I was tricked by a phone-phisher pretending to be from my bank, and he convinced me to hand over my credit-card number, then did $8,000+ worth of fraud with it before I figured out what happened.
Good article as usual from Cory Doctorow. I was very surprised by the title, but reading what happened made more sense.
I had something similar happen while job hunting. I didn’t give away any useful info before I caught on, but it was a combo of two factors that caught me with my shields down:
• I was using my phone instead of my desktop, so it didn’t show the email address (just the person’s name)
• I had never heard of a recruiting scam before
I’m not sure, but I figure they’d have asked for my direct deposit info when I was “hired” and then use that to steal money.
Edit: speaking from US banking, I think it’s probably different in other countries with updated banking practices.
Recruitment scams tend to involve the hirer sending you a large check to cover office setup purchases from the hirer’s “trusted vendor” and you keep the excess as your first paycheck.
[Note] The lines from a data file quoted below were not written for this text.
-- ==== Sys2Proof/Machine/Params.lean ====
section
/-! DEFINITION. The parameters of R184 by number, and the arbiter's and drive's station requests (R111, R126). -/

namespace Sys2Proof.Machine

/-! ## The table (R184) -/

/-- A parameter's range. -/
def paramRange : Nat → Option (Nat × Nat)
  | 1 => some (0, 255)
  | 2 => some (0, 1)
  | 3 => some (0, 1)
  | 4 => some (0, 1)
  | 5 => some (0, 7)
  | 6 => some (0, 7)
  | 7 => some (500, 5000)
  | 8 => some (0, 10000)
  | 9 => some (2, 30)
  | 10 => some (100, 2000)
  | 11 => some (500, 10000)
  | 12 => some (30, 1440)
  | 13 => some (2, 15)
  | 14 => some (1000, 10000)
  | 15 => some (300, 3000)
  | 16 => some (10, 100)
  | 17 => some (10, 100)
  | 18 => some (20, 500)
  | 19 => some (0, 1023)
  | 20 => some (1, 255)
  | 21 => some (1, 255)
  | 22 => some (1, 255)
  | 23 => some (1, 255)
  | 24 => some (100, 5000)
  | 25 => some (0, 120)
  | 26 => some (64, 4096)
  | _ => none

/-- The value in force of a numbered parameter. -/
def Params.value (p : Params) : Nat → Option Nat
  | 1 => some p.stationCode
  | 2 => some (match p.serviceMode with | .outOf => 0 | .inService => 1)
  | 3 => some (match p.orientation with | .a => 0 | .b => 1)
  | 4 => some (match p.aisleMode with | .normallyClosed => 0 | .normallyOpen => 1)
  | 5 => some p.priority.a
  | 6 => some p.priority.b
  | 7 => some p.commitDeadline
  | 8 => some p.waitDeadline
  | 9 => some p.passageTimeout
  | 10 => some p.closeDelay
  | 11 => some p.reopenDelay
  | 12 => some p.retention
  | 13 => some p.settleCount
  | 14 => some p.loiterLimit
  | 15 => some p.motionTimeout
  | 16 => some p.normalDuty
  | 17 => some p.thermalDuty
  | 18 => some p.blanking
  | 19 => some p.threshold
  | 20 => some p.bg1High
  | 21 => some p.bg1Low
  | 22 => some p.bg2High
  | 23 => some p.bg2Low
  | 24 => some p.buzzerDuration
  | 25 => some p.amnestyMargin
  | 26 => some p.nearFull
  | _ => none

/-- Store a parameter; the service mode is stored by the arbiter (R111). -/
def Params.put (p : Params) (n v : Nat) : Params :=
  match n with
  | 1 => { p with stationCode := v }
  | 3 => { p with orientation := if v = 0 then .a else .b }
  | 4 => { p with aisleMode := if v = 0 then .normallyClosed else .normallyOpen }
  | 5 => { p with priority := { p.priority with a := v } }
  | 6 => { p with priority := { p.priority with b := v } }
  | 7 => { p with commitDeadline := v }
  | 8 => { p with waitDeadline := v }
  | 9 => { p with passageTimeout := v }
  | 10 => { p with closeDelay := v }
  | 11 => { p with reopenDelay := v }
  | 12 => { p with retention := v }
  | 13 => { p with settleCount := v }
  | 14 => { p with loiterLimit := v }
  | 15 => { p with motionTimeout := v }
  | 16 => { p with normalDuty := v }
  | 17 => { p with thermalDuty := v }
  | 18 => { p with blanking := v }
  | 19 => { p with threshold := v }
  | 20 => { p with bg1High := v }
  | 21 => { p with bg1Low := v }
  | 22 => { p with bg2High := v }
  | 23 => { p with bg2Low := v }
  | 24 => { p with buzzerDuration := v }
  | 25 => { p with amnestyMargin := v }
  | 26 => { p with nearFull := v }
  | _ => p

/-- A value clamped into a range (R184). -/
def clamp (range : Nat × Nat) (v : Nat) : Nat := max range.1 (min range.2 v)

/-! ## Service mode (R111) -/

/-- The arbiter takes a service mode OUT. -/
def State.modeOut (s : State) : State :=
  match s.aisle.state with
  | .idle => { s with aisle := { s.aisle with state := .outOfService } }.command .toClose
  | .serving => s.refuseWaits .outOfService (some .stationMode)
  | .violation => s.refuseWaits .outOfService (some .stationMode)
  | .emergency => s
  | .outOfService => s

/-- The arbiter takes a service mode IN: only an aisle OUT_OF_SERVICE with no flap FAULT changes, to a free point. -/
def State.modeIn (s : State) : State :=
  if s.aisle.state = .outOfService ∧ s.drive.faulted = false then
    { s with aisle := { s.aisle with state := .idle, owned := none } }.command s.modeCommand
  else s

/-- MODE_SET, and a PARAM_SET of the service mode (R111, R184). -/
def State.setMode (s : State) (m : ServiceMode) : State :=
  let s1 := { s with params := { s.params with serviceMode := m } }
  (match m with
    | .outOf => s1.modeOut
    | .inService => s1.modeIn).settle

/-- A service mode's code (12.9). -/
def modeOf : Nat → Option ServiceMode
  | 0 => some .outOf
  | 1 => some .inService
  | _ => none

/-- MODE_SET with its code (R111). -/
def State.modeRequest (s : State) (code : Nat) : State × Answer :=
  match modeOf code with
  | some m => (s.setMode m, bare .ok)
  | none => (s, bare .badValue)

/-! ## PARAM_SET and PARAM_GET (R184) -/

/-- Whether the arbiter acts on a change of the parameter at once: aisle mode and priorities (R96, R110). -/
def paramSettles (n : Nat) : Bool := n == 4 || n == 5 || n == 6

/-- R153: a PARAM_SET that raises the near-full threshold to the free count or above sets the flag. -/
def State.noteRaised (s : State) (n old : Nat) : State :=
  if n = 26 ∧ old < s.params.nearFull then s.noteNearFull else s

/-- A clamped value is stored and acts as its owner's rule gives. -/
def State.storeParam (s : State) (n v : Nat) : State :=
  if n = 2 then s.setMode (if v = 0 then .outOf else .inService)
  else
    let s1 := { s with params := s.params.put n v }.noteRaised n s.params.nearFull
    if paramSettles n then s1.settle else s1

/-- PARAM_SET. -/
def State.paramSet (s : State) (n v : Nat) : State × Answer :=
  match paramRange n with
  | none => (s, bare .badValue)
  | some r => (s.storeParam n (clamp r v), okWith (beBytes 2 (clamp r v)))

/-- PARAM_GET. -/
def State.paramGet (s : State) (n : Nat) : Answer :=
  match s.params.value n with
  | some v => okWith (beBytes 2 v)
  | none => bare .badValue

/-! ## FAULT_CLEAR (R126) -/

/-- FAULT_CLEAR. -/
def State.faultClear (s : State) : State × Answer :=
  if s.standing then (s, bare .badState)
  else if s.drive.clearing then (s, bare .ok)
  else if s.drive.flap = .fault then
    ({ s with drive := { s.drive with clearing := true, retryCount := 0 } }.settle, bare .ok)
  else (s, bare .badState)

end Sys2Proof.Machine
end

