-- ==== Sys2Proof/Safety.lean ====
section
/-! DEFINITION. The terms the statements use: which blocks an event leaves unchanged, and what a legal state is. -/

namespace Sys2Proof.Machine

/-! ## Blocks and frames -/

/-- The parts of State, for frames: `power` is the flash store but for the operation in progress, `busy` that
operation. -/
inductive Block where
  | pending
  | pins
  | params
  | au
  | ports
  | station
  | time
  | tariff
  | sightings
  | deny
  | aisle
  | monitor
  | drive
  | emergency
  | journal
  | power
  | busy
  | flash
  | draws
  deriving DecidableEq, Repr

/-- A block is the same in two states. -/
def sameBlock (b : Block) (s t : State) : Prop :=
  match b with
  | .pending => t.pending = s.pending
  | .pins => t.pins = s.pins
  | .params => t.params = s.params
  | .au => t.au = s.au
  | .ports => t.ports = s.ports
  | .station => t.station = s.station
  | .time => t.time = s.time
  | .tariff => t.tariff = s.tariff
  | .sightings => t.sightings = s.sightings
  | .deny => t.deny = s.deny
  | .aisle => t.aisle = s.aisle
  | .monitor => t.monitor = s.monitor
  | .drive => t.drive = s.drive
  | .emergency => t.emergency = s.emergency
  | .journal => t.journal = s.journal
  | .power => { t.store with busy := none } = { s.store with busy := none }
  | .busy => t.store.busy = s.store.busy
  | .flash => t.flash = s.flash
  | .draws => t.draws = s.draws

/-- Every block but the named ones is the same in two states. -/
def Unchanged (changed : List Block) (s t : State) : Prop := ∀ b : Block, b ∉ changed → sameBlock b s t

/-! ## What an answer leaves at a port -/

/-- A port but for SERVICE_CHANGED, which every event may set (R178). -/
def EndPort.unflag (p : EndPort) : EndPort := { p with serviceChanged := false }

/-- End `e`'s request was answered with `r` (R176), and the other port was left alone. -/
def PortAnswers (e : End) (r : Response) (s t : State) : Prop :=
  (t.port e).unflag = { (s.port e).produce { response := r, late := false } with request := none }.unflag
    ∧ (t.port e.other).unflag = (s.port e.other).unflag

/-- A late decision was posted at end `e` (R176, R178), and the other port was left alone. -/
def PortPosts (e : End) (d : Decision) (s t : State) : Prop :=
  (t.port e).unflag = { (s.port e).produce { response := .decision d, late := true } with decisionReady := true }.unflag
    ∧ (t.port e.other).unflag = (s.port e.other).unflag

/-- Neither port was answered to. -/
def PortsKept (s t : State) : Prop := ∀ e, (t.port e).unflag = (s.port e).unflag

/-- The part takes a station request now: in RUN, the inbound buffer free, an aisle number of an aisle strapped (R181 to
R183). -/
def PortFree (s : State) : Prop :=
  s.running = true ∧ s.station.inbound = none ∧ 1 ≤ s.pins.aisleNumber ∧ s.pins.aisleNumber ≤ 62

/-- The station port holding a request that is not yet answered (R182). -/
def StationPort.holding (p : StationPort) (form : Form) (kind : Nat) : StationPort :=
  { p with receive := .waitBreak, inbound := some { form := form, kind := kind, cancelled := false } }

/-- The station port after a request that was answered at once: an addressed one has its reply in hand, a broadcast one
is done with (R182, R183). -/
def StationPort.answered (p : StationPort) (form : Form) (kind : Nat) (a : Answer) : StationPort :=
  match form with
  | .addressed =>
    { p with
      receive := .waitBreak
      inbound := some { form := .addressed, kind := kind, cancelled := false }
      reply := some { kind := kind, status := a.status, payload := a.payload } }
  | .broadcast => { p with receive := .waitBreak, inbound := none, reply := none }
Unfortunately, the check is fake and the vendor is just the hirer behind a fake website. But the check “clears” in a couple of days, so you think you have the money, and you spend that money in the fake website, then your bank lets you know the check was fake and takes all the money back.
I’m sure there are other scenarios but they all involve a fake payment that eventually gets taken back. Glad you weren’t taken in.